** Opening Records for the exercise block **

-- ==== Sys2Proof/Laws/Traction.lean ====
section
/-! SUPPORT. What each operation of `Sys2Proof.Machine.Traction` may change (`Alter`), one lemma an operation; for a command,
that it answers a next state (`Ends`). -/

namespace Sys2Proof.Machine

theorem alter_setT (m : Nat) (st : Nat) (s : State) : Alter 147573952589676412928 s (setT m st s) := by
  unfold setT
  refine Alter.step ?_ (alter_setFld ..) (rm_high (by simp only [R.TRX_M_STAT]; omega) rfl)
  exact Alter.refl _ _

theorem alter_trxFlag (m : Nat) (f0 : Fld) (f1 : Fld) (s : State) : Alter 147573952589676412928 s (trxFlag m f0 f1 s) := by
  unfold trxFlag
  refine Alter.step ?_ (alter_setBit ..) (by decide)
  exact Alter.refl _ _

theorem alter_gateClose (m : Nat) (c : Nat) (quiet : Bool) (s : State) : Alter 40774744638865822787070590976 s (gateClose m c quiet s) := by
  unfold gateClose
  extract_lets +onlyGivenNames x1
  have h2 : Alter 40774744638865822787070590976 s x1 := by
    unfold x1
    refine Alter.step ?_ (alter_setBit ..) (rm_high (by simp only [R.TRX_M_STAT]; omega) rfl)
    exact Alter.refl _ _
  clear_value x1
  extract_lets +onlyGivenNames x3
  subst x3
  extract_lets +onlyGivenNames x4
  have h5 : Alter 40774744638865822787070590976 s x4 := by
    unfold x4
    refine Alter.step ?_ (alter_setConv ..) rfl
    assumption
  clear_value x4
  extract_lets +onlyGivenNames x6
  subst x6
  extract_lets +onlyGivenNames x7
  have h8 : Alter 40774744638865822787070590976 s x7 := by
    unfold x7
    refine Alter.step ?_ (alter_setTrx ..) rfl
    assumption
  clear_value x7
  refine alter_ite (fun _ => ?_) (fun _ => ?_)
  · refine Alter.step ?_ (alter_selHold ..) rfl
    assumption
  · refine alter_ite (fun _ => ?_) (fun _ => ?_)
    · assumption
    · refine Alter.step ?_ (alter_convDark ..) rfl
      assumption

theorem alter_gateOpens (m : Nat) (c : Nat) (retry : Bool) (sn : State) (s : State) : Alter 40078308919438138989535559680 s (gateOpens m c retry sn s) := by
  unfold gateOpens
  extract_lets +onlyGivenNames x1
  subst x1
  extract_lets +onlyGivenNames x2
  subst x2
  extract_lets +onlyGivenNames x3
  have h4 : Alter 40078308919438138989535559680 s x3 := by
    unfold x3
    refine Alter.step ?_ (alter_setTrx ..) rfl
    exact Alter.refl _ _
  clear_value x3
  extract_lets +onlyGivenNames x5
  have h6 : Alter 40078308919438138989535559680 s x5 := by
    unfold x5
    refine Alter.step ?_ (alter_setBit ..) (rm_high (by simp only [R.TRX_M_STAT]; omega) rfl)
    assumption
  clear_value x5
  extract_lets +onlyGivenNames x7
  subst x7
  extract_lets +onlyGivenNames x8
  have h9 : Alter 40078308919438138989535559680 s x8 := by
    unfold x8
    refine Alter.step ?_ (alter_setConv ..) rfl
    assumption
  clear_value x8
  extract_lets +onlyGivenNames x10
  have h11 : Alter 40078308919438138989535559680 s x10 := by
    unfold x10
    refine alter_ite (fun _ => ?_) (fun _ => ?_)
    · refine Alter.step ?_ (alter_selDrop ..) rfl
      assumption
    · assumption
  clear_value x10
  extract_lets +onlyGivenNames x12
  have h13 : Alter 40078308919438138989535559680 s x12 := by
    unfold x12
    refine Alter.step ?_ (alter_setBit ..) (rm_high (by simp only [R.TRX_M_STAT]; omega) rfl)
    assumption
  clear_value x12
  refine alter_ite (fun _ => ?_) (fun _ => ?_)
  · refine Alter.step ?_ (alter_setT ..) rfl
    refine alter_ite (fun _ => ?_) (fun _ => ?_)
    · assumption
    · refine Alter.step ?_ (alter_setFld ..) (rm_high (by simp only [R.TRX_M_STAT]; omega) rfl)
      assumption
  · refine Alter.step ?_ (alter_setT ..) rfl
    assumption

theorem alter_posLost (m : Nat) (c : Nat) (s : State) : Alter 40774744638865822787070590976 s (posLost m c s) := by
  unfold posLost
  extract_lets +onlyGivenNames x1
  have h2 : Alter 40774744638865822787070590976 s x1 := by
    unfold x1
    refine Alter.step ?_ (alter_trxFlag ..) rfl
    exact Alter.refl _ _
  clear_value x1
  refine Alter.step ?_ (alter_setT ..) rfl
  refine Alter.step ?_ (alter_gateClose ..) rfl
  refine Alter.step ?_ (alter_raise ..) rfl
  assumption

theorem alter_trxPos (m : Nat) (c : Nat) (sn : State) (s : State) : Alter 40774744638865822787070590976 s (trxPos m c sn s) := by
  unfold trxPos
  extract_lets +onlyGivenNames x1
  subst x1
  extract_lets +onlyGivenNames x2
  subst x2
  extract_lets +onlyGivenNames x3
  subst x3
  extract_lets +onlyGivenNames x4
  subst x4
  extract_lets +onlyGivenNames x5
  have h6 : Alter 40774744638865822787070590976 s x5 := by
    unfold x5
    refine Alter.step ?_ (alter_setTrx ..) rfl
    exact Alter.refl _ _
  clear_value x5
  refine alter_ite (fun _ => ?_) (fun _ => ?_)
  · assumption
  · refine alter_ite (fun _ => ?_) (fun _ => ?_)
    · refine alter_ite (fun _ => ?_) (fun _ => ?_)
      · refine Alter.step ?_ (alter_posLost ..) rfl
        assumption
      · assumption
    · refine alter_ite (fun _ => ?_) (fun _ => ?_)
      · assumption
      · refine alter_ite (fun _ => ?_) (fun _ => ?_)
        · extract_lets +onlyGivenNames x7
          subst x7
          extract_lets +onlyGivenNames x8
          have h9 : Alter 40774744638865822787070590976 s x8 := by
            unfold x8
            refine Alter.step ?_ (alter_setTrx ..) rfl
            assumption
          clear_value x8
          refine Alter.step ?_ (alter_raise ..) rfl
          refine Alter.step ?_ (alter_setBit ..) (rm_high (by simp only [R.TRX_M_STAT]; omega) rfl)
          assumption
        · refine Alter.step ?_ (alter_posLost ..) rfl
          assumption

theorem alter_sensorReturn (m : Nat) (s : State) : Alter 39614081367812633239029284864 s (sensorReturn m s) := by
  unfold sensorReturn
  split
  · rename_i z1 z2 z3
    extract_lets +onlyGivenNames x4
    have h5 : Alter 39614081367812633239029284864 s x4 := by
      unfold x4
      refine Alter.step ?_ (alter_until ..) rfl
      exact Alter.refl _ _
    clear_value x4
    refine Alter.step ?_ (alter_setTrx ..) rfl
    assumption
  · rename_i z6 z7
    exact Alter.refl _ _

theorem alter_execSensorReturn (e : Nat) (m : Fin 2) (s : State) : Ends 39614081367812633239029284864 s (execSensorReturn e m s) := by
  unfold execSensorReturn
  refine ends_next ?_
  refine Alter.step ?_ (alter_sensorReturn ..) rfl
  refine Alter.step ?_ (alter_tick ..) rfl
  exact Alter.refl _ _

theorem alter_trxStart (m : Nat) (c : Nat) (sn : State) (s : State) : Alter 40774744638865822787070590976 s (trxStart m c sn s) := by
  unfold trxStart
  refine alter_ite (fun _ => ?_) (fun _ => ?_)
  · exact Alter.refl _ _
  · extract_lets +onlyGivenNames x1
    subst x1
    extract_lets +onlyGivenNames x2
    subst x2
    refine alter_ite (fun _ => ?_) (fun _ => ?_)
    · refine Alter.step ?_ (alter_setTrx ..) rfl
      exact Alter.refl _ _
    · refine alter_ite (fun _ => ?_) (fun _ => ?_)
      · refine Alter.step ?_ (alter_setT ..) rfl
        exact Alter.refl _ _
      · refine alter_ite (fun _ => ?_) (fun _ => ?_)
        · extract_lets +onlyGivenNames x3
          have h4 : Alter 40774744638865822787070590976 s x3 := by
            unfold x3
            refine Alter.step ?_ (alter_gateClose ..) rfl
            exact Alter.refl _ _
          clear_value x3
          refine alter_ite (fun _ => ?_) (fun _ => ?_)
          · refine Alter.step ?_ (alter_setT ..) rfl
            refine Alter.step ?_ (alter_setTrx ..) rfl
            assumption
          · extract_lets +onlyGivenNames x5
            have h6 : Alter 40774744638865822787070590976 s x5 := by
              unfold x5
              refine Alter.step ?_ (alter_trxFlag ..) rfl
              assumption
            clear_value x5
            refine Alter.step ?_ (alter_raise ..) rfl
            refine Alter.step ?_ (alter_setT ..) rfl
            assumption
        · refine Alter.step ?_ (alter_setTrx ..) rfl
          exact Alter.refl _ _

** Closing Records for the exercise block **

§ Prompt: In the data above, find each line where the string "execSensorReturn" appears, then copy it.

§ Task response:
theorem alter_execSensorReturn (e : Nat) (m : Fin 2) (s : State) : Ends 39614081367812633239029284864 s (execSensorReturn e m s) := by
  unfold execSensorReturn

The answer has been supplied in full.